(Collected data)
----

/-- R166: Freshness skips -/
def TRD_SKIPCNT_COUNT : Field where
  base := 0x40020054; lsb := 0; width := 32; acc := .rc; rst := .fixed 0

/-- R166: Substitutions -/
def TRD_SUBSTCNT_COUNT : Field where
  base := 0x40020058; lsb := 0; width := 32; acc := .rc; rst := .fixed 0

/-- R166: Refused entries, and KICKs to empty objects -/
def TRD_REFCNT_COUNT : Field where
  base := 0x4002005c; lsb := 0; width := 32; acc := .rc; rst := .fixed 0

/-- R166: ACC_ERR, access errors of the block -/
def TRD_ACCERR_ACC_ERR : Field where
  base := 0x40020060; lsb := 0; width := 16; acc := .rc; rst := .fixed 0

/-- R166: VAL, ARG[31:0] of the last MARK to mark n -/
def TRD_MARK_VAL : Field where
  base := 0x40020080; lsb := 0; width := 32; acc := .ro; rst := .fixed 0; count := 8; stride := 0x4; group := 8; gstride := 0x0

/-- R199: Refused writes (R179) -/
def TRD_SIGWERR_COUNT : Field where
  base := 0x40021000; lsb := 0; width := 32; acc := .rc; rst := .fixed 0

/-- R199: SIGNAL in [31:16], CTX in [15:0] of the latest refused write -/
def TRD_SIGWLAST_SIGNAL : Field where
  base := 0x40021004; lsb := 16; width := 16; acc := .ro; rst := .fixed 0

/-- R199: SIGNAL in [31:16], CTX in [15:0] of the latest refused write -/
def TRD_SIGWLAST_CTX : Field where
  base := 0x40021004; lsb := 0; width := 16; acc := .ro; rst := .fixed 0

/-- R199: Writes discarded while FORCED -/
def TRD_SIGFDROP_COUNT : Field where
  base := 0x40021008; lsb := 0; width := 32; acc := .rc; rst := .fixed 0

/-- R199: TAKEs beyond the payload -/
def TRD_SIGSHORT_COUNT : Field where
  base := 0x4002100c; lsb := 0; width := 32; acc := .rc; rst := .fixed 0

/-- R199: Ethernet frames from undeclared sources -/
def TRD_SIGUNDECL_COUNT : Field where
  base := 0x40021010; lsb := 0; width := 32; acc := .rc; rst := .fixed 0

/-- R199: Signals judged stale -/
def TRD_SIGSTALE_COUNT : Field where
  base := 0x40021014; lsb := 0; width := 32; acc := .rc; rst := .fixed 0

/-- R199: GCOMMIT: the latest refusal was of a commit, and TRD_SIGWLAST.SIGNAL then holds a group (R179) -/
def TRD_SIGWKIND_GCOMMIT : Field where
  base := 0x40021018; lsb := 0; width := 1; acc := .ro; rst := .fixed 0

/-- R199: GROUP to commit (R182) -/
def TRD_GCOMMIT_GROUP : Field where
  base := 0x40021020; lsb := 0; width := 12; acc := .wo; rst := .fixed 0

/-- R200: Commit accepted, flip not yet made -/
def TRD_GVER_PEND : Field where
  base := 0x40024000; lsb := 16; width := 1; acc := .ro; rst := .fixed 0; count := 4096; stride := 0x4; group := 4096; gstride := 0x0

/-- R200: Flips of group n, modulo 65,536 -/
def TRD_GVER : Field where
  base := 0x40024000; lsb := 0; width := 16; acc := .ro; rst := .fixed 0; count := 4096; stride := 0x4; group := 4096; gstride := 0x0

/-- R201: Signal that triggered last -/
def TRD_WATCH_SIGNAL : Field where
  base := 0x40021100; lsb := 16; width := 16; acc := .ro; rst := .fixed 0; count := 64; stride := 0x4; group := 64; gstride := 0x0

/-- R201: A watched signal was judged stale -/
def TRD_WATCH_STALEF : Field where
  base := 0x40021100; lsb := 1; width := 1; acc := .w1c; rst := .fixed 0; count := 64; stride := 0x4; group := 64; gstride := 0x0

/-- R201: A watched signal's VALUE changed -/
def TRD_WATCH_CHG : Field where
  base := 0x40021100; lsb := 0; width := 1; acc := .w1c; rst := .fixed 0; count := 64; stride := 0x4; group := 64; gstride := 0x0

/-- R234: DECL, declared contexts -/
def CTX_GSTAT_DECL : Field where
  base := 0x40200000; lsb := 0; width := 12; acc := .ro; rst := .fixed 0

/-- R234: UNITS usable -/
def CTX_POOLSIZE_UNITS : Field where
  base := 0x40200004; lsb := 0; width := 14; acc := .ro; rst := .fixed 0x3000

/-- R234: UNITS reserved -/
def CTX_POOLRES_UNITS : Field where
  base := 0x40200008; lsb := 0; width := 14; acc := .ro; rst := .fixed 0

/-- R234: UNITS borrowed -/
def CTX_POOLBOR_UNITS : Field where
  base := 0x4020000c; lsb := 0; width := 14; acc := .ro; rst := .fixed 0

/-- R234: CMD in [31:28] (0x1 reset self, 0x2 run self), CTX in [10:0]; refused unless CTX is the writer's own -/
def CTX_CMD : Field where
  base := 0x40200010; lsb := 28; width := 4; acc := .wo; rst := .fixed 0

/-- R234: CMD in [31:28] (0x1 reset self, 0x2 run self), CTX in [10:0]; refused unless CTX is the writer's own -/
def CTX_CMD_CTX : Field where
  base := 0x40200010; lsb := 0; width := 11; acc := .wo; rst := .fixed 0

/-- R234: ACC_ERR -/
def CTX_ACCERR_ACC_ERR : Field where
  base := 0x40200014; lsb := 0; width := 16; acc := .rc; rst := .fixed 0

/-- R234: Breaches of kind k -/
def CTX_BRCNT_COUNT : Field where
  base := 0x40200020; lsb := 0; width := 32; acc := .rc; rst := .fixed 0; count := 4; stride := 0x4; group := 4; gstride := 0x0

/-- R234: Run-time C0 conflicts -/
def CTX_C0CONF_COUNT : Field where
  base := 0x40200030; lsb := 0; width := 16; acc := .rc; rst := .fixed 0

/-- R234: BOB -/
def CTX_HSEL_BOB : Field where
  base := 0x40200180; lsb := 0; width := 4; acc := .rw; rst := .fixed 0; count := 10; stride := 0x4; group := 10; gstride := 0x0

/-- R234: Any value pops -/
def CTX_HPOP_POP : Field where
  base := 0x402001c0; lsb := 0; width := 32; acc := .wo; rst := .fixed 0; count := 10; stride := 0x4; group := 10; gstride := 0x0

/-- R234: First queue -/
def CTXN_QBASE : Field where
  base := 0x40214000; lsb := 0; width := 13; acc := .ro; rst := .fixed 0; count := 2048; stride := 0x4; group := 2048; gstride := 0x0

/-- R234: ACC, refused accesses -/
def CTXN_FAULT_ACC : Field where
  base := 0x40212000; lsb := 0; width := 16; acc := .rc; rst := .fixed 0; count := 2048; stride := 0x4; group := 2048; gstride := 0x0

/-- R234: PERIOD -/
def CTX_TMRPER_PERIOD : Field where
  base := 0x40230000; lsb := 0; width := 32; acc := .rw; rst := .fixed 0; count := 32; stride := 0x10; group := 32; gstride := 0x0

/-- R234: Remaining count -/
def CTX_TMRCNT_CNT : Field where
  base := 0x40230008; lsb := 0; width := 32; acc := .ro; rst := .fixed 0; count := 32; stride := 0x10; group := 32; gstride := 0x0

/-- R234: DATA; a write rings -/
def CTX_DBRING_DATA : Field where
  base := 0x40231000; lsb := 0; width := 16; acc := .wo; rst := .fixed 0; count := 44; stride := 0x4; group := 44; gstride := 0x0

/-- R234: Bytes 0–3 of the head notice -/
def CTX_NQLO_BYTES : Field where
  base := 0x40232000; lsb := 0; width := 32; acc := .ro; rst := .fixed 0; count := 68; stride := 0x8; group := 68; gstride := 0x0

/-- R234: Bytes 4–7; the read pops -/
def CTX_NQHI_BYTES : Field where
  base := 0x40232004; lsb := 0; width := 32; acc := .rc; rst := .fixed 0; count := 68; stride := 0x8; group := 68; gstride := 0x0

/-- R234: COUNT -/
def CTX_NQSTAT_COUNT : Field where
  base := 0x40232400; lsb := 0; width := 8; acc := .ro; rst := .fixed 0; count := 68; stride := 0x4; group := 68; gstride := 0x0

/-- R234: Lost notices -/
def CTX_NQLOST_COUNT : Field where
  base := 0x40232600; lsb := 0; width := 16; acc := .rc; rst := .fixed 0; count := 68; stride := 0x4; group := 68; gstride := 0x0

/-- R234: DEPTH in force -/
def CTX_QD_DEPTH : Field where
  base := 0x40248000; lsb := 0; width := 14; acc := .ro; rst := .fixed 0; count := 8192; stride := 0x4; group := 8192; gstride := 0x0

/-- R235: A context is running -/
def CTX_HART_VALID : Field where
  base := 0x40200100; lsb := 31; width := 1; acc := .rw; rst := .fixed 0; count := 10; stride := 0x4; group := 10; gstride := 0x0

/-- R235: Binding code of R57; RO on real-time pairs (R207) -/
def CTX_HART_BIND : Field where
  base := 0x40200100; lsb := 16; width := 7; acc := .rw; rst := .fixed 0; count := 10; stride := 0x4; group := 10; gstride := 0x0

/-- R235: Running context -/
def CTX_HART_CTX : Field where
  base := 0x40200100; lsb := 0; width := 11; acc := .rw; rst := .fixed 0; count := 10; stride := 0x4; group := 10; gstride := 0x0

/-- R236: Count of the context's reset counter (R212), 0–3 -/
def CTXN_STAT_RESETS : Field where
  base := 0x40210000; lsb := 25; width := 2; acc := .ro; rst := .fixed 0; count := 2048; stride := 0x4; group := 2048; gstride := 0x0

/-- R236: 0–16 -/
def CTXN_STAT_BOBBINS : Field where
  base := 0x40210000; lsb := 20; width := 5; acc := .ro; rst := .fixed 0; count := 2048; stride := 0x4; group := 2048; gstride := 0x0

/-- R236: Last reset cause (R212); 0 none -/
def CTXN_STAT_CAUSE : Field where
  base := 0x40210000; lsb := 16; width := 4; acc := .ro; rst := .fixed 0; count := 2048; stride := 0x4; group := 2048; gstride := 0x0

/-- R236: Binding code -/
def CTXN_STAT_BIND : Field where
  base := 0x40210000; lsb := 8; width := 8; acc := .ro; rst := .fixed 0; count := 2048; stride := 0x4; group := 2048; gstride := 0x0

/-- R236: C0–C3 -/
def CTXN_STAT_CLASS : Field where
  base := 0x40210000; lsb := 4; width := 2; acc := .ro; rst := .fixed 0; count := 2048; stride := 0x4; group := 2048; gstride := 0x0

/-- R236: 0 NONE, 1 ACTIVE, 2 RESETTING, 3 RESTART, 4 STOPPED -/
def CTXN_STAT_STATE : Field where
  base := 0x40210000; lsb := 0; width := 3; acc := .ro; rst := .fixed 0; count := 2048; stride := 0x4; group := 2048; gstride := 0x0

/-- R237: Records held -/
def CTX_Q_RECS : Field where
  base := 0x40240000; lsb := 16; width := 14; acc := .ro; rst := .fixed 0; count := 8192; stride := 0x4; group := 8192; gstride := 0x0

/-- R237: DEPTH reduced (R231) -/
def CTX_Q_SHRUNK : Field where
  base := 0x40240000; lsb := 15; width := 1; acc := .w1c; rst := .fixed 0; count := 8192; stride := 0x4; group := 8192; gstride := 0x0

/-- R237: A record was discarded (R209) -/
def CTX_Q_OVF : Field where
  base := 0x40240000; lsb := 14; width := 1; acc := .w1c; rst := .fixed 0; count := 8192; stride := 0x4; group := 8192; gstride := 0x0

/-- R237: Units held, borrowed included -/
def CTX_Q_USED : Field where
  base := 0x40240000; lsb := 0; width := 14; acc := .ro; rst := .fixed 0; count := 8192; stride := 0x4; group := 8192; gstride := 0x0

/-- R238: Timer reached zero -/
def CTX_TMRCFG_EXP : Field where
  base := 0x40230004; lsb := 3; width := 1; acc := .w1c; rst := .fixed 0; count := 32; stride := 0x10; group := 32; gstride := 0x0

/-- R238: 0 µs, 1 picks -/
def CTX_TMRCFG_UNIT : Field where
  base := 0x40230004; lsb := 2; width := 1; acc := .rw; rst := .fixed 0; count := 32; stride := 0x10; group := 32; gstride := 0x0

/-- R238: 0 off, 1 one-shot, 2 periodic; 3 not used -/
def CTX_TMRCFG_MODE : Field where
  base := 0x40230004; lsb := 0; width := 2; acc := .rw; rst := .fixed 0; count := 32; stride := 0x10; group := 32; gstride := 0x0

/-- R238: DATA of the last ring -/
def CTX_DBSTAT_DATA : Field where
  base := 0x40231100; lsb := 16; width := 16; acc := .ro; rst := .fixed 0; count := 44; stride := 0x4; group := 44; gstride := 0x0
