/-- A frame in Q1 that waits to be written into its bobbin (R355): controller, filter and frame. -/
structure Q1Wait where
  ctl : Nat
  filter : Nat
  frame : CanFrame
deriving DecidableEq, Repr

/-- CAN state: controllers by block index, and by the index of each spare in use the failed controller it serves (R375). -/
structure CanState where
  ctl : Map CanCtl := ⟨[]⟩
  subst : Map Nat := ⟨[]⟩
  /-- substitutions whose integration is under way (R375 step 3): by block index, the failed physical controller -/
  joining : Map Nat := ⟨[]⟩
  /-- the frames in Q1 of every controller, in arrival order (R355) -/
  q1 : List Q1Wait := []
deriving DecidableEq, Repr

/-! ### Time-triggered bus -/

/-- The phases of a controller's startup: it integrates, listens as a coldstart node, has sent its symbol, or is in collision
resolution or the consistency check (R397, R399). -/
inductive TtPhase
  | integrating
  | listening
  | symbol
  | resolving
  | checking
deriving DecidableEq, Repr

/-- A time-triggered controller beside its registers. -/
structure TtCtl where
  /-- frames that wait for the move into receive objects (R392) -/
  waiting : List WaitFrame := []
  /-- guardian: windows closed until the next accepted mark, the last accepted cycle length in ns (0: none), and
  whether a mark has been seen since READY (R401) -/
  windowsClosed : Bool := true
  lastLen : Nat := 0
  marked : Bool := false
  /-- consecutive double cycles without, and with, clock correction (R397) -/
  missing : Nat := 0
  regained : Nat := 0
  /-- coldstart attempts used up, or a card swap: integrate only until the next READY (R71, R397) -/
  integrateOnly : Bool := false
  /-- the startup's phase, and whether the consistency check has heard startup frames in an even and an odd cycle (R399) -/
  phase : TtPhase := .integrating
  heardEven : Bool := false
  heardOdd : Bool := false
  /-- dynamic buffers that a KICK has made pending (R394) -/
  pending : List Nat := []
  /-- the slot in progress, static or dynamic (0: none), and whether the controller leaves the cluster at its end, to integrate only
  after a card swap (R71, R397) -/
  slot : Nat := 0
  leaving : Bool := false
  rejoin : Bool := false
  /-- the cycle in progress began in NORMAL_ACTIVE (R98) -/
  activeCycle : Bool := false
deriving DecidableEq, Repr

/-! ### Ethernet switch -/

/-- A frame in an egress queue: its cells, colour (0 green, 1 yellow, 2 red) and admission time in ns (R426, R436). -/
structure QFrame where
  frame : EthFrame
  cells : Nat
  colour : Nat
  admitted : Nat
  /-- the port on which the frame came in (R501) -/
  src : Nat := 27
deriving DecidableEq, Repr

/-- The tokens of a policer's two buckets in bytes, and the time of the last refill (R425). -/
structure Meter where
  c : Nat := 0
  e : Nat := 0
  last : Nat := 0
  primed : Bool := false
deriving DecidableEq, Repr

/-- A recovery function (R441): whether it has taken a frame since its reset, the newest sequence number and the
history of the 32 numbers up to it, bit k for the number k below the newest. -/
structure Frer where
  active : Bool := false
  newest : Nat := 0
  history : Nat := 0
deriving DecidableEq, Repr

/-- The MACsec state of a port (R442 to R445): the transmitter's association number and next packet number, the
receiver's association number and highest packet number, and the old key that the receiver still holds. -/
structure MacSec where
  txAn : Nat := 0
  txPn : Nat := 1
  rxAn : Nat := 0
  rxPn : Nat := 0
  oldHeld : Bool := false
  oldPn : Nat := 0
deriving DecidableEq, Repr

/-- Switch state beside its registers. -/
structure SwxState where
  /-- egress queues by k = port × 8 + queue, oldest frame first -/
  queues : Map (List QFrame) := ⟨[]⟩
  /-- the local time at which the frame last begun on a port ends (R429, R435) -/
  sending : Map Nat := ⟨[]⟩
  /-- the rate in Mbit/s that the PHY of a SerDes port last reported (R412) -/
  rates : Map Nat := ⟨[]⟩
  meters : Map Meter := ⟨[]⟩
  frer : Map Frer := ⟨[]⟩
  /-- next R-TAG sequence number per replication stream (R440) -/
  seqGen : Map Nat := ⟨[]⟩
  macsec : Map MacSec := ⟨[]⟩
  /-- next descriptor of each ring: receive and transmit of I0 (0, 1) and I1 (2, 3) (R423) -/
  ringIdx : Map Nat := ⟨[]⟩
  /-- frames waiting at I2: object, source address, ingress port, payload (R422) -/
  i2 : List (Nat × Nat × Nat × List Byte) := []
  /-- of a deckless module: the port at which the last frame for I3 came in, on which I3 answers (R417) -/
  i3Port : Option Nat := none
  /-- fragments that wait at I3 for the rest of their datagrams (R522) -/
  i3 : List EthFrame := []
  /-- LIMIT in force (R428) -/
  limit : Nat := 0x4000
  /-- the list position in force per port under GSRC 1; a port whose list waits for its next cycle after a clock step
  has none (R430, R432) -/
  gatePos : Map Nat := ⟨[]⟩
  /-- ports in reset while new records load (R438) -/
  portReset : List Nat := []
deriving DecidableEq, Repr

/-! ### Far-bus bridge -/

/-- A piece of a window's work: a posted write, a read, a status poll or an identity probe (R466). -/
inductive WorkKind
  | write | read | poll | probe
deriving DecidableEq, Repr

structure Work where
  kind : WorkKind
  addr : Nat
  size : Nat
  data : Nat := 0
  /-- number of the write (R469), or the collect slot of a deferred read -/
  num : Nat := 0
  hart : Nat := 0
  ctx : Nat := 0
  /-- the read still stalls its hart (R471); it has been deferred into the collect slot `num`; its answer is to be
  discarded on arrival (R471, R473, R213) -/
  stalled : Bool := false
  deferred : Bool := false
  dropped : Bool := false
deriving DecidableEq, Repr

/-- The request that waits for its answer (R466, R467). -/
structure Outstanding where
  work : Work
  seq : Nat
  resends : Nat := 0
  busy : Bool := false
deriving DecidableEq, Repr

/-- A far-bus window. -/
structure Window where
  /-- work in order, oldest first -/
  work : List Work := []
  sent : Option Outstanding := none
  nextSeq : Nat := 0
  probeDue : Bool := false
  /-- the first poll since commit has been made (R485) -/
  polled : Bool := false
  /-- inbound: the last SEQ and the IACK code sent for it (R483) -/
  lastIn : Option (Nat × Nat) := none
deriving DecidableEq, Repr

/-- A collect slot (R472). -/
structure Collect where
  owner : Nat := 0
deriving DecidableEq, Repr

structure BrgState where
  win : Map Window := ⟨[]⟩
  slots : Map Collect := ⟨[]⟩
  /-- harts whose window write is stalled for room, in order of arrival: window, address, size, data (R469) -/
  writeStall : List (Nat × Nat × Nat × Nat × Nat) := []
  /-- frames that have reached I4 and wait for the bridge; of their IWRITEs at most 32 (R463, R484) -/
  arrived : List EthFrame := []
deriving DecidableEq, Repr

/-! ### Network sleep and wake -/

/-- A sleep cluster beside its registers. -/
structure Cluster where
  /-- requests of contexts: context and reason (R503) -/
  reqs : Map Nat := ⟨[]⟩
  hostReq : Bool := false
  /-- a wake after commit is held: cause and unit (R507) -/
  held : Option (Nat × Nat) := none
  /-- nodes whose latest message said AWAKE = 1 (R516) -/
  holders : List Nat := []
  /-- a single-holder stretch runs, its node, and whether the limit has been reported (R516) -/
  stretch : Option Nat := none
  limitSeen : Bool := false
  kaSeq : Nat := 0
  /-- the next keep-awake message is the first after a wake (R501) -/
  firstAfterWake : Bool := false
  /-- the step of the commit in progress, from 2 (R508) -/
  step : Nat := 0
deriving DecidableEq, Repr

structure NmwState where
  cl : Map Cluster := ⟨[]⟩
  /-- keep-awake datagrams that have reached I3, with the port on which each arrived (R501) -/
  heard : List (Nat × EthFrame) := []
deriving DecidableEq, Repr

/-! ### Shuttle -/

/-- An unacknowledged notice: its SEQ, code, payload and the resends made (R542). -/
structure Unacked where
  seq : Nat
  code : Nat
  payload : List Byte
  resends : Nat := 0
deriving DecidableEq, Repr

/-- The keys and salts of a session (R525, R529): host to module, and module to host. -/
structure SessionKeys where
  hm : List Byte := []
  mh : List Byte := []
  saltHm : List Byte := []
  saltMh : List Byte := []
deriving DecidableEq, Repr

/-- A reply that is kept for a repeat of its request: SEQ answered, own SEQ, CMD, STATUS and payload (R526, R537). -/
structure KeptReply where
  answers : Nat
  seq : Nat
  cmd : Nat
  status : Nat
  payload : List Byte
deriving DecidableEq, Repr

/-- An open session beside its registers (R529 to R542). -/
structure Session where
  /-- highest SEQ seen, and the SEQs seen among the 64 below it -/
  high : Nat := 0
  seen : List Nat := []
  nextSeq : Nat := 1
  keys : SessionKeys := {}
  /-- NONCE_M of its handshake, for AUTH (R606) -/
  nonceM : Nat := 0
  /-- the last 16 replies kept for a repeated SEQ, newest first (R526, R537) -/
  replies : List KeptReply := []
  /-- requests waiting and the long command that executes, each with its SEQ (R538, R541) -/
  waiting : List (Nat × Request) := []
  executing : Option (Nat × Request) := none
  unacked : List Unacked := []
deriving DecidableEq, Repr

----

Above are the entries. Output exactly the lines beginning with the line that has "def CTX_POOLSIZE_UNITS : Field where" and ending with the line that has "of kind k -/".

### Solution below
def CTX_POOLSIZE_UNITS : Field where
  base := 0x40200004; lsb := 0; width := 14; acc := .ro; rst := .fixed 0x3000

/-- R234: UNITS reserved -/
def CTX_POOLRES_UNITS : Field where
  base := 0x40200008; lsb := 0; width := 14; acc := .ro; rst := .fixed 0

/-- R234: UNITS borrowed -/
def CTX_POOLBOR_UNITS : Field where
  base := 0x4020000c; lsb := 0; width := 14; acc := .ro; rst := .fixed 0

/-- R234: CMD in [31:28] (0x1 reset self, 0x2 run self), CTX in [10:0]; refused unless CTX is the writer's own -/
def CTX_CMD : Field where
  base := 0x40200010; lsb := 28; width := 4; acc := .wo; rst := .fixed 0

/-- R234: CMD in [31:28] (0x1 reset self, 0x2 run self), CTX in [10:0]; refused unless CTX is the writer's own -/
def CTX_CMD_CTX : Field where
  base := 0x40200010; lsb := 0; width := 11; acc := .wo; rst := .fixed 0

/-- R234: ACC_ERR -/
def CTX_ACCERR_ACC_ERR : Field where
  base := 0x40200014; lsb := 0; width := 16; acc := .rc; rst := .fixed 0

/-- R234: Breaches of kind k -/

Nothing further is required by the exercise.